Tom Lundy had nothing to say to that, but his jaw set stubbornly, and I knew what he was thinking. He was proud of our outfit, and we had just brought a herd through rough country, fighting Indians all the way, and shorthanded the last part of it. He did not like to admit that anything was impossible for the Tumbling B.

Also, he feared Linda McDonald would believe him a loud-mouth if he failed to call. He had no way of judging the buried animosities that lay hidden between the trail crew and the people of the town.

"I don't want to start a fight, Conn," he said. "When have I ever? All I want to do is go see a girl. What's so wrong about that?"

"Nothing ... nothing at all, except that nobody wants a cattleman north of the street. It's John Blake's job to see that none of them do - no exceptions." The disgust on his face was obvious, and I didn't much blame him. But neither did I see any reason to get a few men killed over such a thing.

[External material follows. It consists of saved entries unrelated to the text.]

-- ==== Sys2Proof/Laws/PerInstr.lean ====
section
/-! SUPPORT. The family RowMatch, said of every instruction: its encoding is a word of its own row of
spec/opcode_table.json, in the row's width, mask and match. -/

namespace Sys2Proof.Laws.RowMatch

/-- The encoding of `i` has the width of its row, and its bits under the row's mask are the row's match. -/
def Statement (i : Instr) : Prop :=
  (encode i).width = i.row.width ∧ (encode i).bits &&& i.row.mask = i.row.value

theorem nop : Statement .nop := by constructor <;> decide
theorem sendCmd : Statement .sendCmd := by constructor <;> decide
theorem readBlock : Statement .readBlock := by constructor <;> decide
theorem clock : Statement .clock := by constructor <;> decide

/-- The two marker bits of a packet under the mask of SD_CMD (any index) (30_encoding.md R100). -/
theorem packetBits_marker (index : BitVec 6) (arg : BitVec 32) (crc : BitVec 8) :
    packetBits index arg crc &&& 0xC00000000000#48 = 0x400000000000#48 := by
  apply BitVec.eq_of_getLsbD_eq
  intro i hi
  simp only [packetBits, BitVec.getLsbD_and, BitVec.getLsbD_append]
  interval_cases i <;> simp

/-- Byte 0 of a packet of index 56 under the mask of CMD56 (30_encoding.md R115). -/
theorem packetBits_cmd56 (arg : BitVec 32) (crc : BitVec 8) :
    packetBits 56#6 arg crc &&& 0xFF0000000000#48 = 0x780000000000#48 := by
  apply BitVec.eq_of_getLsbD_eq
  intro i hi
  simp only [packetBits, BitVec.getLsbD_and, BitVec.getLsbD_append]
  interval_cases i <;> simp

theorem sdCmd (index : BitVec 6) (arg : BitVec 32) (crc : BitVec 8) : Statement (.sdCmd index arg crc) :=
  ⟨rfl, by simpa [encode, Wire.bits, Instr.row] using congrArg BitVec.toNat (packetBits_marker index arg crc)⟩

theorem cmd0 : Statement .cmd0 := by constructor <;> decide
theorem cmd8 : Statement .cmd8 := by constructor <;> decide
theorem cmd55 : Statement .cmd55 := by constructor <;> decide
theorem acmd41 : Statement .acmd41 := by constructor <;> decide

theorem cmd56 (arg : BitVec 32) (crc : BitVec 8) : Statement (.cmd56 arg crc) :=
  ⟨rfl, by simpa [encode, Wire.bits, Instr.row] using congrArg BitVec.toNat (packetBits_cmd56 arg crc)⟩

theorem r1 (status : BitVec 7) : Statement (.r1 status) := by
  refine ⟨rfl, ?_⟩
  revert status
  decide

theorem startToken : Statement .startToken := by constructor <;> decide

end Sys2Proof.Laws.RowMatch
end

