-- ==== Sys2Proof/Laws/Run.lean ====
section
/-! SUPPORT. Runs of several steps: one step at a time, in two parts, what every step keeps, and the block left to itself. -/

namespace Sys2Proof.Machine

theorem run_next {s t : State} (k : Nat) (h : step s = .next t) :
    Host.Core.run Sys2Proof.core (k + 1) s = Host.Core.run Sys2Proof.core k t := by
  have h' : Sys2Proof.core.step s = .next t := h
  have e := Host.Core.run.eq_2 Sys2Proof.core s k
  rw [h'] at e
  exact e

theorem run_add {s t : State} (m k : Nat) (h : Host.Core.run Sys2Proof.core m s = .next t) :
    Host.Core.run Sys2Proof.core (m + k) s = Host.Core.run Sys2Proof.core k t := by
  induction m generalizing s with
  | zero =>
    have e : s = t := by
      have h' : (Host.Outcome.next s : Host.Outcome State Fault Refusal) = .next t := h
      injection h'
    rw [e, Nat.zero_add]
  | succ m ih =>
    have hs : ∃ u, step s = .next u := by
      unfold step
      split
      · rename_i i _ _
        cases i <;> exact ⟨_, rfl⟩
      · exact ⟨_, rfl⟩
    obtain ⟨u, hu⟩ := hs
    rw [run_next m hu] at h
    rw [Nat.add_right_comm, run_next (m + k) hu]
    exact ih h

theorem final_iff (s : State) : s.final = true ↔ s.env.hostQ = [] ∧ s.phase = .idle ∧ s.faults = [] := by
  simp [State.final, State.quiet, State.noFault, and_assoc]

theorem reaches_refl (s : State) : Reaches s s := ⟨0, rfl⟩

/-- What every step keeps, every run keeps. -/
theorem reaches_keeps {P : State → Prop} (hP : ∀ s t, P s → step s = .next t → P t) {s t : State} (h : Reaches s t)
    (hs : P s) : P t := by
  obtain ⟨k, hk⟩ := h
  induction k generalizing s with
  | zero =>
    injection (show (Host.Outcome.next s : Host.Outcome State Fault Refusal) = .next t from hk) with e
    exact e ▸ hs
  | succ k ih =>
    have e := Host.Core.run.eq_2 Sys2Proof.core s k
    cases hu : step s with
    | next u => exact ih (hP s u hs hu) (run_next k hu ▸ hk)
    | fault r => rw [show Sys2Proof.core.step s = .fault r from hu] at e; exact nomatch e.symm.trans hk
    | refused r => rw [show Sys2Proof.core.step s = .refused r from hu] at e; exact nomatch e.symm.trans hk

/-- With no schedule the running block takes every turn: its step is the exchange of its phase. -/
theorem step_running {s : State} (hs : s.env.sched = []) (hp : s.phase ≠ .idle) :
    step s = .next (blockStep (nextRx s) (dropRx s)) := by
  rw [step_block (turn_block_default hs hp) hp, popSched_default hs]

end Sys2Proof.Machine
end

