/-- Settles O1, word by word. -/
theorem wordsOfTheSpecDecode : Obligations.WordsOfTheSpecDecode :=
  ⟨rfl, rfl, rfl, rfl, rfl, rfl, rfl, rfl, rfl, rfl, rfl⟩

end Sys2Proof
end

section
/-! The six bytes on the wire are the bits of the packet (30_encoding.md R100 to R103). -/

namespace Sys2Proof.Machine

/-- Byte 0 is the two marker bits and the index. -/
theorem pktByte_zero (l : Latches) : pktByte l 0 = (packetBits l.idx l.arg l.crc).extractLsb' 40 8 := by
  have hbyte : ∀ idx : BitVec 6, Config.cmdPrefix ||| idx.setWidth 8 = 1#2 ++ idx := by decide
  rw [packetBits_extractLsb' _ _ _ (by decide), BitVec.extractLsb'_append_eq_of_le (by decide)]
  exact (hbyte l.idx).trans BitVec.extractLsb'_eq_self.symm

theorem packetBits_argByte (index : BitVec 6) (arg : BitVec 32) (crc : BitVec 8) (k : Nat)
    (hk : k + 8 ≤ 32 := by decide) :
    arg.extractLsb' k 8 = (packetBits index arg crc).extractLsb' (k + 8) 8 := by
  rw [packetBits_extractLsb' _ _ _ (by omega), Nat.add_sub_cancel, BitVec.extractLsb'_append_eq_of_add_le hk]

/-- Settles O4: each byte is its eight bits of the packet, and side by side they are all of it. -/
theorem packetBytesAreThePacketWord : Obligations.PacketBytesAreThePacketWord := by
  intro l
  have h1 : pktByte l 1 = (packetBits l.idx l.arg l.crc).extractLsb' 32 8 := packetBits_argByte _ _ _ 24
  have h2 : pktByte l 2 = (packetBits l.idx l.arg l.crc).extractLsb' 24 8 := packetBits_argByte _ _ _ 16
  have h3 : pktByte l 3 = (packetBits l.idx l.arg l.crc).extractLsb' 16 8 := packetBits_argByte _ _ _ 8
  have h4 : pktByte l 4 = (packetBits l.idx l.arg l.crc).extractLsb' 8 8 := packetBits_argByte _ _ _ 0
  have h5 : pktByte l 5 = (packetBits l.idx l.arg l.crc).extractLsb' 0 8 := (packetCrc_packetBits _ _ _).symm
  rw [pktByte_zero, h1, h2, h3, h4, h5]
  simp only [BitVec.extractLsb'_append_extractLsb'_eq_extractLsb']
  exact BitVec.extractLsb'_eq_self

end Sys2Proof.Machine
end

section
/-! The transaction SENDCMD (30_encoding.md R118): what a packet row does, and that its one step is its accesses. -/

namespace Sys2Proof.Machine

open Claim

/-! ### A packet's instruction -/

theorem framePacket_idle {s : State} (hb : s.status.busy = false) (index : BitVec 6) (arg : BitVec 32)
    (crc : BitVec 8) : framePacket index arg crc s = waiting (sendCmdStarted (operands index arg crc s)) :=
  congrArg pushWait (issue_idle (s := loadOperands index arg crc s) hb)

theorem framePacket_busy {s : State} (hb : s.status.busy = true) (index : BitVec 6) (arg : BitVec 32)
    (crc : BitVec 8) :
    framePacket index arg crc s = waiting (faulted (operands index arg crc s) .issueBusy 0x000 (some 1#32)) :=
  congrArg pushWait (issue_busy (s := loadOperands index arg crc s) hb)

/-- Settles O14: every packet row is the transaction of its operands, which starts SEND_CMD. -/
theorem commandPacketStartsSendCmd : Obligations.CommandPacketStartsSendCmd := by
  intro s hb
  have hrow := fun index arg crc =>
    congrArg (Host.Outcome.next (φ := Fault) (ρ := Refusal)) (framePacket_idle hb index arg crc)
  exact ⟨hrow, hrow _ _ _, hrow _ _ _, hrow _ _ _, hrow _ _ _, hrow _⟩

Finally he said, "Is it all right if I ride with you when you go back? I'd better see her and tell her I'm not coming."

Well, what could I say? I agreed, figuring he would use good judgment, but I was worried as much about some of the others as I was about him. Delgado was in town and he was not hot-headed, but Rule Carson was, and a wrong word could precipitate a gun battle. The whole outfit felt insulted in the person of Tom Lundy, and, in a way, I didn't blame them. But it was up to me, as well as John Blake, to keep the peace.

Kate was waiting for me at the hotel when I got in town. She had closed the deal with Hardeman, and all that remained was to go to the bank and pick up the money.

Hardeman looked at me. "Conn, one thing I must warn you about. I've heard the talk around town - everybody has - and the man who will pay over the money will be Aaron McDonald."

"So?"

"He's a narrow, disagreeable man, but don't think he does not speak for the town. He does."

"We'll be talking business, that's all."

Hardeman glanced over at Tom. "Sorry, boy. If it was my daughter you'd be welcome, but I have no say here. I am a Kansas City man, just doing business here."